200909809/1/H3.
Datum uitspraak: 25 augustus 2010
AFDELING
BESTUURSRECHTSPRAAK
Uitspraak op het hoger beroep van:
het college van burgemeester en wethouders van Hoogezand-Sappemeer,
appellant,
tegen de uitspraak van de rechtbank Groningen van 23 november 2009 in zaak nr. 09/723 in het geding tussen:
de afdeling Zuid-Oost Groningen van het Koninklijk Verbond van Ondernemers in het Horeca- en Aanverwante Bedrijf Horeca Nederland (hierna: KHN), gevestigd te Sappemeer, gemeente Hoogezand-Sappemeer,
Bij besluit van 19 juni 2009 heeft het college na het volgen van de uniforme openbare voorbereidingsprocedure waarbij KHN een schriftelijke zienswijze heeft ingebracht, aan de Gereformeerde Kerk Hoogezand-Sappemeer vergunning verleend ingevolge de Drank- en Horecawet (hierna: de DHW), onder voorschriften, voor het uitoefenen van een horecabedrijf voor het door de Gereformeerde Kerk geëxploiteerde zalencentrum Brandpunt.

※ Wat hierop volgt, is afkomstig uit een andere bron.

-- ==== Sys2Proof/Laws/State.lean ====
section
/-! SUPPORT. One lemma per field of State and per update, so that no proof unfolds a record update. -/

-- One proof at a time: a thread for each at once is more than the memory limit lets Lean have.
set_option Elab.async false

namespace Sys2Proof.Machine

@[simp] theorem State.setSlots_pending (s : State) (m : SlotManager) : (s.setSlots m).pending = s.pending := rfl
@[simp] theorem State.setSlots_elapsed (s : State) (m : SlotManager) : (s.setSlots m).elapsed = s.elapsed := rfl
@[simp] theorem State.setSlots_pins (s : State) (m : SlotManager) : (s.setSlots m).pins = s.pins := rfl
@[simp] theorem State.setSlots_slots (s : State) (m : SlotManager) : (s.setSlots m).slots = m := rfl
@[simp] theorem State.setSlots_pixels (s : State) (m : SlotManager) : (s.setSlots m).pixels = s.pixels := rfl
@[simp] theorem State.setSlots_cameras (s : State) (m : SlotManager) : (s.setSlots m).cameras = s.cameras := rfl
@[simp] theorem State.setSlots_controls (s : State) (m : SlotManager) : (s.setSlots m).controls = s.controls := rfl
@[simp] theorem State.setSlots_doors (s : State) (m : SlotManager) : (s.setSlots m).doors = s.doors := rfl
@[simp] theorem State.setSlots_screenA (s : State) (m : SlotManager) : (s.setSlots m).screenA = s.screenA := rfl
@[simp] theorem State.setSlots_screenB (s : State) (m : SlotManager) : (s.setSlots m).screenB = s.screenB := rfl
@[simp] theorem State.setSlots_layouts (s : State) (m : SlotManager) : (s.setSlots m).layouts = s.layouts := rfl
@[simp] theorem State.setSlots_soil (s : State) (m : SlotManager) : (s.setSlots m).soil = s.soil := rfl
@[simp] theorem State.setSlots_clips (s : State) (m : SlotManager) : (s.setSlots m).clips = s.clips := rfl
@[simp] theorem State.setSlots_exporter (s : State) (m : SlotManager) : (s.setSlots m).exporter = s.exporter := rfl
@[simp] theorem State.setSlots_link (s : State) (m : SlotManager) : (s.setSlots m).link = s.link := rfl

@[simp] theorem State.setPixels_pending (s : State) (m : List Host.Cell) : (s.setPixels m).pending = s.pending := rfl
@[simp] theorem State.setPixels_elapsed (s : State) (m : List Host.Cell) : (s.setPixels m).elapsed = s.elapsed := rfl
@[simp] theorem State.setPixels_pins (s : State) (m : List Host.Cell) : (s.setPixels m).pins = s.pins := rfl
@[simp] theorem State.setPixels_slots (s : State) (m : List Host.Cell) : (s.setPixels m).slots = s.slots := rfl
@[simp] theorem State.setPixels_pixels (s : State) (m : List Host.Cell) : (s.setPixels m).pixels = m := rfl
@[simp] theorem State.setPixels_cameras (s : State) (m : List Host.Cell) : (s.setPixels m).cameras = s.cameras := rfl
@[simp] theorem State.setPixels_controls (s : State) (m : List Host.Cell) : (s.setPixels m).controls = s.controls := rfl
@[simp] theorem State.setPixels_doors (s : State) (m : List Host.Cell) : (s.setPixels m).doors = s.doors := rfl
@[simp] theorem State.setPixels_screenA (s : State) (m : List Host.Cell) : (s.setPixels m).screenA = s.screenA := rfl
@[simp] theorem State.setPixels_screenB (s : State) (m : List Host.Cell) : (s.setPixels m).screenB = s.screenB := rfl
@[simp] theorem State.setPixels_layouts (s : State) (m : List Host.Cell) : (s.setPixels m).layouts = s.layouts := rfl
@[simp] theorem State.setPixels_soil (s : State) (m : List Host.Cell) : (s.setPixels m).soil = s.soil := rfl
@[simp] theorem State.setPixels_clips (s : State) (m : List Host.Cell) : (s.setPixels m).clips = s.clips := rfl
@[simp] theorem State.setPixels_exporter (s : State) (m : List Host.Cell) : (s.setPixels m).exporter = s.exporter := rfl
@[simp] theorem State.setPixels_link (s : State) (m : List Host.Cell) : (s.setPixels m).link = s.link := rfl

@[simp] theorem State.setDoors_pending (s : State) (d : DoorUnit) : (s.setDoors d).pending = s.pending := rfl
@[simp] theorem State.setDoors_elapsed (s : State) (d : DoorUnit) : (s.setDoors d).elapsed = s.elapsed := rfl
@[simp] theorem State.setDoors_pins (s : State) (d : DoorUnit) : (s.setDoors d).pins = s.pins := rfl
@[simp] theorem State.setDoors_slots (s : State) (d : DoorUnit) : (s.setDoors d).slots = s.slots := rfl
@[simp] theorem State.setDoors_pixels (s : State) (d : DoorUnit) : (s.setDoors d).pixels = s.pixels := rfl
@[simp] theorem State.setDoors_cameras (s : State) (d : DoorUnit) : (s.setDoors d).cameras = s.cameras := rfl
@[simp] theorem State.setDoors_controls (s : State) (d : DoorUnit) : (s.setDoors d).controls = s.controls := rfl
@[simp] theorem State.setDoors_doors (s : State) (d : DoorUnit) : (s.setDoors d).doors = d := rfl
@[simp] theorem State.setDoors_screenA (s : State) (d : DoorUnit) : (s.setDoors d).screenA = s.screenA := rfl
@[simp] theorem State.setDoors_screenB (s : State) (d : DoorUnit) : (s.setDoors d).screenB = s.screenB := rfl
@[simp] theorem State.setDoors_layouts (s : State) (d : DoorUnit) : (s.setDoors d).layouts = s.layouts := rfl
@[simp] theorem State.setDoors_soil (s : State) (d : DoorUnit) : (s.setDoors d).soil = s.soil := rfl
@[simp] theorem State.setDoors_clips (s : State) (d : DoorUnit) : (s.setDoors d).clips = s.clips := rfl
@[simp] theorem State.setDoors_exporter (s : State) (d : DoorUnit) : (s.setDoors d).exporter = s.exporter := rfl
@[simp] theorem State.setDoors_link (s : State) (d : DoorUnit) : (s.setDoors d).link = s.link := rfl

Bij uitspraak van 23 november 2009, verzonden op 24 november 2009, heeft de rechtbank het door KHN daartegen ingestelde beroep gegrond verklaard, het besluit van 19 juni 2009 vernietigd en bepaald dat het college een nieuw besluit neemt. Deze uitspraak is aangehecht.
Tegen deze uitspraak heeft het college bij brief, bij de Raad van State ingekomen op 17 december 2009, hoger beroep ingesteld.
KHN heeft een verweerschrift ingediend.
De Afdeling heeft de zaak ter zitting behandeld op 10 juni 2010, waar het college, vertegenwoordigd door R. Top-van Houdt en mr. P. Doldersum, beiden werkzaam bij de gemeente, is verschenen.
2.1. Ingevolge artikel 3 van de DHW is het verboden zonder daartoe strekkende vergunning van het college van burgemeester en wethouders het horecabedrijf of slijtersbedrijf uit te oefenen.
Ingevolge artikel 4, eerste lid, verbinden burgemeester en wethouders aan een vergunning welke wordt verleend aan een rechtspersoon, niet zijnde een naamloze vennootschap of besloten vennootschap met beperkte aansprakelijkheid, die zich op activiteiten van recreatieve, sportieve, sociaal-culturele, educatieve, levensbeschouwelijke of godsdienstige aard richt, een of meer voorschriften of beperkingen die, gelet op de plaatselijke of regionale omstandigheden, nodig zijn ter voorkoming van mededinging door het verstrekken van alcoholhoudende drank welke uit een oogpunt van ordelijk economisch verkeer als onwenselijk moet worden beschouwd.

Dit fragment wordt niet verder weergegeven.